1 KNN算法
基本思想:对每一个测试样本,寻找训练集中k个距离最接近的样本,将出现次数最多的类别分类为当前样本类别。
1.1 对单个样本实现knn
#导入库
import numpy as np
import matplotlib.pyplot as plt
from collections import Counter
import math
#构建模拟数据集
raw_data_X = [[3.393533211, 2.331273381],
[3.110073483, 1.781539638],
[1.343808831, 3.368360954],
[3.582294042, 4.679179110],
[2.280362439, 2.866990263],
[7.423436942, 4.696522875],
[5.745051997, 3.533989803],
[9.172168622, 2.511101045],
[7.792783481, 3.424088941],
[7.939820817, 0.791637231]
]
raw_data_y = [0, 0, 0, 0, 0, 1, 1, 1, 1, 1]
k=5#邻居数取5
X_train=np.array(raw_data_X)
Y_train=np.array(raw_data_y)
x=np.array([5.2,3.2])#测试数据
使用散点图绘制模拟数据。
plt.scatter(X_train[Y_train==0,0],X_train[Y_train==0,1])
plt.scatter(X_train[Y_train==1,0],X_train[Y_train==1,1])

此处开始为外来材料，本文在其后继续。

theorem execSclkZero_frame { s T} (h : execSclkZero s = .next T) :
    Frame [.sclk0, .regs] s T := by
  unfold execSclkZero at h
  refine Frame.of_onWf_work (fun _ => rfl) (.inr (.inr rfl)) h ?_
  repeat' first
    | with_reducible exact Frame.refl _ _
    | with_reducible refine (sclkZeroEffect_frame _).after (by decide) ?_
    | split

theorem execPlkTrain_frame {p retrain s T} (h : execPlkTrain p retrain s = .next T) :
    Frame [.regs, .ports] s T := by
  unfold execPlkTrain at h
  refine Frame.of_onWf_work (fun _ => rfl) (.inr (.inl rfl)) h ?_
  repeat' first
    | with_reducible exact Frame.refl _ _
    | with_reducible refine (plkTrainEffect_frame _ _ _).after (by decide) ?_
    | split

theorem execPlkTrainDone_frame {p badLanes versions peerId peerPort s T} (h : execPlkTrainDone p badLanes versions peerId peerPort s = .next T) :
    Frame [.regs, .dies, .ports, .rcopies, .dev, .awn, .out] s T := by
  unfold execPlkTrainDone at h
  refine Frame.of_onWf_work (fun _ => rfl) (.inl rfl) h ?_
  repeat' first
    | with_reducible exact Frame.refl _ _
    | with_reducible refine (plkTrainDoneEffect_frame _ _ _ _ _ _).after (by decide) ?_
    | split

theorem execPlkLaneError_frame {p lane s T} (h : execPlkLaneError p lane s = .next T) :
    Frame [.regs, .dies, .ports, .rcopies, .dev, .awn, .flt, .out] s T := by
  unfold execPlkLaneError at h
  refine Frame.of_onWf_work (fun _ => rfl) (.inl rfl) h ?_
  repeat' first
    | with_reducible exact Frame.refl _ _
    | with_reducible refine (plkLaneErrorEffect_frame _ _ _).after (by decide) ?_
    | split

theorem execPeerInbound_frame {p addr wr s T} (h : execPeerInbound p addr wr s = .next T) :
    Frame [.regs, .dies, .hbms, .dev, .ingest, .out] s T := by
  unfold execPeerInbound at h
  refine Frame.of_onWf_work (fun _ => rfl) (.inr (.inl rfl)) h ?_
  repeat' first
    | with_reducible exact Frame.refl _ _
    | with_reducible refine (peerInboundEffect_frame _ _ _ _).after (by decide) ?_
    | with_reducible refine (State.wr_frame _ _ _ _).after (by decide) ?_
    | split

theorem execRcopyStart_frame {h s T} (h : execRcopyStart h s = .next T) :
    Frame [.regs, .dies, .hbms, .rcopies, .dev, .awn, .out] s T := by
  unfold execRcopyStart at h
  refine Frame.of_onWf_work (fun _ => rfl) (.inr (.inl rfl)) h ?_
  repeat' first
    | with_reducible exact Frame.refl _ _
    | with_reducible refine (rcopyStartEffect_frame _ _).after (by decide) ?_
    | split

theorem execRcopyDone_frame {h k data s T} (h : execRcopyDone h k data s = .next T) :
    Frame [.regs, .dies, .rcopies, .dev, .awn] s T := by
  unfold execRcopyDone at h
  refine Frame.of_onWf_work (fun _ => rfl) (.inr (.inl rfl)) h ?_
  repeat' first
    | with_reducible exact Frame.refl _ _
    | with_reducible refine (rcopyDoneEffect_frame _ _ _ _).after (by decide) ?_
    | split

plt.scatter(x[0],x[1],color='r')
plt.draw()
计算测试数据与各个训练集样本中的距离。
distance=[math.sqrt(np.sum((x-x_train)**2)) for x_train in X_train]#计算距离
distance
获取前k个距离最近的样本类别标签。
nearest=np.argsort(distance)#按距离从小到大排列距离数组的索引
topK_y=[Y_train[index] for index in nearest[:k]]#取前k个最近的样本标签
topK_y
输出:[1, 0, 0, 0, 1]
使用collections中的Counter类统计各个类别出现次数。
counter=Counter(topK_y)
counter
输出:Counter({1: 2, 0: 3})
获取出现次数最多的前n个类别,此处n当然取1 。
predict_y=counter.most_common(1)[0][0]
print('KNN将x分类为:',predict_y)
输出:KNN将x分类为: 0
1.2 对多个样本实现knn
仿照sklean接口对代码进行整理,实现对多个样本进行knn分类。
import numpy as np
import math
from collections import Counter
class KNNClasifier():
def __init__(self,k):
"""初始化KNN模型"""
assert k>=1,'k must be valid'
self.k=k
self._X_train=None#私有成员
self._Y_train=None
def fit(self,X_train,Y_train):
"""使用训练数据训练KNN模型"""
assert X_train.shape[0]==Y_train.shape[0],\
'the shape of X_train must equal to Y_train'
assert self.k<=X_train.shape[0],\
'the size of X_train must be at least k'
self._X_train=X_train
self._Y_train=Y_train
return self#sklearn规范
def predict(self,X_predict):
"""给定待预测数据集X_predict,返回表示X_predict的结果向量"""
assert self._X_train is not None and self._Y_train is not None,\
'must fit before predict!'
assert X_predict.shape[1]==self._X_train.shape[1],\
'the feature number of X_predict must equal to X_train'
return [self._predict(x_predict) for x_predict in X_predict]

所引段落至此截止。